In Mathematics, a chord is the line segment which joins two points on the circumference of a circle. In general, a circle can have infinitely many chords. The distance of the line from a point is defined as the perpendicular distance from a point to a line. If you draw infinite chords to a circle, the longer chord is close to the centre of the circle, than the smaller chord of a circle. In this article, we will discuss the theorem and proof related to the equal chords and their distance from the centre and also its converse theorem in detail.
Equal Chords and their Distance from the Centre – Theorem and Proof
Equal chords of a circle (or of congruent circles) are equidistant from the centre (or centres).
Consider a circle with “O”.
AB and CD are the equal chords of a circle.
(i.e) AB = CD
The line OX is perpendicular to the chord AB and OY is perpendicular to the chord CD.
We have to prove OX = OY.
Also, the line OX is perpendicular to AB.
As the perpendicular from the centre of the circle to a chord, bisects the chord, we can write it as
AX = BX = AB/2 …(1)
Similarly, the line OY is perpendicular to CD,
CY = DY = CD/2 ….(2) [Since, the perpendicular from the centre of the circle to a chord, bisects the chord)
Given that, AB = CD
AB/2 = CD/2
Therefore, AX = CY …(3) [Using (1) and (2)]
Now, by using the triangles AOX and COY,
∠ OXA = ∠ OYC (Both are 90°)
OA = OC (Radii)
AX = CY (From equation (3))
From the RHS rule, we can write it as
∆ AOX ≅ ∆ COY
Hence, we can conclude that OX = OY (Using CPCT)
Therefore, the theorem “equal chords of a circle (or of congruent circles) are equidistant from the centre (or centres)”, is proved.
Converse of this Theorem
The converse of the above-mentioned theorem is “chords equidistant from the centre of a circle are equal in length”.

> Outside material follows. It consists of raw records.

-- ==== Sys2Proof/Machine/Tick.lean ====
section
/-! DEFINITION. What a step does on an empty queue: one microsecond of powered time passes (log 1). PTC_BOOT and PTC_LIFE count
(R51, R52), the delay-list entries that expire make their commands in list order 0 to 7, within a list in order of
insertion (R335), and after them the creels' timers of warm keys make theirs (R239). -/

namespace Sys2Proof.Machine

/-- The vigil's clock, which counts for W, ticks or not within this microsecond (R446, log 73). -/
def State.vigilTick (s : State) : State :=
  if Config.vigilTick s.now then { s with vigil := { s.vigil with ticks := s.vigil.ticks + 1 } } else s

/-- PTC_BOOT moves on by one microsecond, and PTC_LIFE by one second when a whole second has passed; it saturates (R52). -/
def State.advanceTime (s : State) : State :=
  let now := s.glb.ptcBoot + 1
  if 1000000 ≤ (now - s.glb.lifeAt).toNat then
    { s with glb := { s.glb with ptcBoot := now, lifeAt := now, ptcLife := satInc s.glb.ptcLife } }
  else { s with glb := { s.glb with ptcBoot := now } }

/-- An expired entry's command joins the queue. The capping interval measures the package power and the junction temperature, which
are free values here (log 89). -/
def State.fire (s : State) (c : Instr) : State :=
  match c with
  | .cappingInterval _ _ =>
    let (p, s) := s.freeNum
    let (a, s) := s.freeNum
    let (b, s) := s.freeNum
    { s with pending := s.pending ++ [.cappingInterval p ((a : Int) - b)] }
  | c => { s with pending := s.pending ++ [c] }

/-- The entries of a delay list that have expired leave it and make their commands. -/
def State.expireList (s : State) (l : Nat) : State :=
  let due := (s.dl l).filter (fun e => e.at_ ≤ s.now)
  if due.isEmpty then s
  else
    let s := s.setDl l ((s.dl l).filter (fun e => decide (s.now < e.at_)))
    let s := s.each (List.range due.length) (fun s _ => s.trace { event := 0x0E, src := some 3, arg := l })
    (due.map (·.cmd)).foldl State.fire s

/-- The commands of the list-5 entries that fired early are carried out (R336). -/
def State.fireEarly (s : State) : State :=
  { s with pending := s.pending ++ s.hdl.early, hdl := { s.hdl with early := [] } }

/-- The spindles that have been idle for WARM_TMO µs with a warm key make their commands (R239). -/
def State.expireWarm (s : State) : State :=
  let due := s.units.filter (fun e =>
    decide (e.1 % 13 < 12) && e.2.job.isNone && e.2.warm.isSome &&
      decide (e.2.idleAt + fld (s.creel (e.1 / 13 / 11) (e.1 / 13 % 11)).ctl.toNat 16 16 ≤ s.now))
  { s with pending := s.pending ++ due.map (fun e => .warmKeyTimeout (e.1 / 13 / 11) (e.1 / 13 % 11) (e.1 % 13)) }

/-- One microsecond of an idle block. -/
def tick (s : State) : Host.Outcome State Fault Refusal :=
  finish (if s.ticking then
      (((s.each (List.range 8) State.shtSettle).vigilTick.advanceTime.fireEarly).each (List.range 8) State.expireList).expireWarm
    else s)

/-- A window of cross-frame steals begins (R237). -/
def State.newWindow (s : State) (f : Nat) : State :=
  let x := s.frame f
  let s := s.setFrame f { x with budget := fld x.xsteal.toNat 0 16 }
  (s.dlRemove 7 (.xstealWindow f)).dlInsert 7 (s.now + max 1 (fld x.xsteal.toNat 16 16)) (.xstealWindow f)

end Sys2Proof.Machine
end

Two intersecting chords of a circle make equal angles with the diameter that passes through their point of intersection. Prove that the chords are equal.
Given that AB and CD are the two chords of a circle with centre “O” and it intersects at the point “E” as shown in the figure.
PQ is the diameter of a circle (longest chord of a circle), that passes through the point of intersection E, such that it makes an angle ∠ AEQ = ∠ DEQ.
Now, we need to prove that AB = CD.
Now, draw the perpendicular OL to the chord AB and the perpendicular line OM to the chord CD.
By using the angle sum property of a triangle, we can write it as:
∠ LOE = 180° – 90° – ∠ LEO
∠ LOE = 90° – ∠ LEO
= 90° – ∠ AEQ = 90° – ∠ DEQ
= 90° – ∠ MEO = ∠ MOE
∠ LOE = ∠ MOE
From the triangles, OLE and OME, we observe that
∠ LOE = ∠ MOE
Also, ∠ LEO = ∠ MEO
EO = EO (Common side)
Therefore, we will say that the triangles OLE and OME are congruent to each other.
(i.e) ∆ OLE ≅ ∆ OME
Thus, by using the CPCT rule,
OL = OM
By using equal chords and their distance from the centre theorem, we can say,
AB = CD.
So, the chords AB and CD are equal.
Solve the following problems.
- Find the length of the common chord, if two circles of radii 5 cm and 3 cm intersect at two points and the distance between the centres is 4 cm.
- The two equal chords of a circle intersect within a circle. Prove that the segments of one chord are equal to the corresponding segments of the other chord.